Given records -
/-- The scope whose keys a RESET carries (R434). -/
def ringKeys (f : RingFrame) : Option Nat :=
  let nn := u8 f.payload 0
  if u32 f.payload 0 = 0xA5A50000 + nn ∧ u32 f.payload 4 = 0x5A5A0000 + nn ∧ 1 ≤ nn ∧ nn ≤ 3 then some nn else none

/-- RESET addressed to the unit (R434). -/
def ringResetOwn (f : RingFrame) (s : State) : State :=
  if f.len ≠ 12 then ringNak 5 0 0x0A s
  else match ringKeys f with
    | some nn => runScope nn true s
    | none => s

/-- RESET as a broadcast acts only for SESSION (R434). -/
def ringResetCast (f : RingFrame) (s : State) : State × Option Bytes :=
  match ringKeys f with
  | some 1 => (runScope 1 true s, some f.payload)
  | some _ => (ringNak 4 0 0x0A s, some f.payload)
  | none => (s, some f.payload)

/-- EVENT (R435): at most one a millisecond. Log entry 73 (DEDUCED). -/
def ringEventSend (s : State) : State :=
  let due := match s.ig.evtLast with
    | some t => decide (t + uPerMs ≤ s.clock)
    | none => true
  if ringRuns s && s.ig.evtBits != 0 && due then
    let s1 := ringSend 0 0x0E (le 2 s.ig.evtBits ++ zeros 10) s
    modIg (fun g => { g with evtBits := 0, evtLast := some s.clock }) s1
  else s

def breakSend (s : State) : State :=
  let s1 := ringSend 0 0x10 (zeros 12) s
  modIg (fun g => { g with breakLast := some s.clock }) s1

/-- IGR_IN_DOWN: no valid idle ordered set for 10 us (R422), and a BREAK at once (R435). Log entry 5 (DESIGN CHOICE). -/
def inDown (s : State) : State :=
  if ringRuns s = false ∨ (s.ig.inUp = false ∧ s.ig.breakLast ≠ none) then s
  else breakSend (modIg (fun g => { g with inUp := false }) s)

/-- IGR_IN_UP: three valid idle ordered sets in a row (R422). Log entry 5 (DESIGN CHOICE). -/
def inUpNow (s : State) : State :=
  if ringRuns s then modIg (fun g => { g with inUp := true, breakLast := none }) s else s

/-- BREAK again, once a millisecond while the link stays down. -/
def breakAgain (s : State) : State :=
  match s.ig.breakLast with
  | some t => if ringRuns s = true ∧ s.ig.inUp = false ∧ t + uPerMs ≤ s.clock then breakSend s else s
  | none => s

/-! ### Ring time (R436 to R438) -/

/-- The unit is the master and sends TIME. Log entry 73 (DEDUCED). -/
def sendsTime (s : State) : Bool :=
  s.live.igMaster != 0 && s.ig.addr == s.live.igMaster && s.timeValid && s.ig.pos != 0 && (s.mode == .locked || s.mode == .holdover)

/-- RING_TIME_DUE (R436): once for each whole Spindle millisecond; after a commit that names another master, from the next
one on (Table IG-6). Log entry 72 (DEDUCED). -/
def timeDue (s : State) : State :=
  let ms := s.spindle / uPerMs
  if ringRuns s && sendsTime s && s.ig.timeMs != some ms then
    ringCast 0x0D s.ig.pos (fullForm s.spindle) (modIg (fun g => { g with timeMs := some ms }) s)
  else s

/-- A TIME frame passes the hop check and is measured (R437, R438): the carried time plus IG_IN_DELAY is the master's time
at the arrival, which is timestamped to 50 ps. -/
def timeAccept (f : RingFrame) (master arrival : Nat) (s : State) : State :=
  let toPs : Nat → Int := fun u => roundDiv ((u : Int) * 1000) uPerNs
  let diff : Int := toPs master - stamp (toPs arrival)
  let s1 := modIg (fun g => { g with lastTime := some s.clock, timeHops := f.hops, timeOffset := diff }) s
  match presentCand s1 0x0B with
  | some i => setMeas i diff s1
  | none => s1

/-- RING_TIME (R437): checked, measured, and forwarded with the master's time at the departure. Log entry 72 (DEDUCED). -/
def timeRow (f : RingFrame) (arrival departure : Nat) (s : State) : State :=
  if ringRuns s = false ∨ f.typ ≠ 0x0D then s
  else if ringBad f s then ringCrcErr s
  else
    let s1 := ringDrain s
    if s1.mode = .hush ∨ f.dst ≠ 63 then (if f.dst = s.ig.addr ∧ f.dst ≠ 63 ∧ f.crcOk = true then s1 else ringPass f s1)
    else
      match readFull f.payload 0 with
      | none => ringPass f s1
      | some t =>
        let master := t + s1.ig.inDelay * uPerNs / 1000
        let s2 := if s1.ig.pos = 0 ∨ f.hops + 1 ≠ s1.ig.pos then modIg (fun g => { g with bypassed := satInc 16 g.bypassed }) s1
          else timeAccept f master arrival s1
        ringOut (hopWith (fullForm (master + (departure - arrival))) f) s2

/-! ### Barriers (R439) -/

/-- Every ring command received before phase 1 has its final response, and its RESPONSE frame has gone out. -/
def barrierDone (mark : Nat) (s : State) : Bool :=
  s.mb.cmds.all (fun c => c.origin != 1 || c.mute || decide (mark < c.ringNo)) &&
    s.ig.queue.all (fun q => decide (mark < q.1)) && s.ig.own.all (fun o => o.1 == 0 || decide (mark < o.1))

/-- The payload of phase 2 with this unit counted. -/
def barrierCount (p : Bytes) : Bytes := p.take 5 ++ le 1 (u8 p 5 + 1) ++ p.drop 6

def noBarrier (s : State) : State := modIg (fun g => { g with barrier := none }) s

/-- A phase 2 that is held when another phase 1 comes goes on uncounted: its own phase 1 is recorded no more. -/
def barrierLost (s : State) : State :=
  match s.ig.barrier with
  | some b => match b.held with
    | some f => ringOut (hopWith f.payload f) (noBarrier s)
    | none => s
  | none => s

What this task involves -
Repeat each line of the data above, exactly as it appears, from the first through the line that contains "else match ringKeys f with".

Expected answer -
/-- The scope whose keys a RESET carries (R434). -/
def ringKeys (f : RingFrame) : Option Nat :=
  let nn := u8 f.payload 0
  if u32 f.payload 0 = 0xA5A50000 + nn ∧ u32 f.payload 4 = 0x5A5A0000 + nn ∧ 1 ≤ nn ∧ nn ≤ 3 then some nn else none

/-- RESET addressed to the unit (R434). -/
def ringResetOwn (f : RingFrame) (s : State) : State :=
  if f.len ≠ 12 then ringNak 5 0 0x0A s
  else match ringKeys f with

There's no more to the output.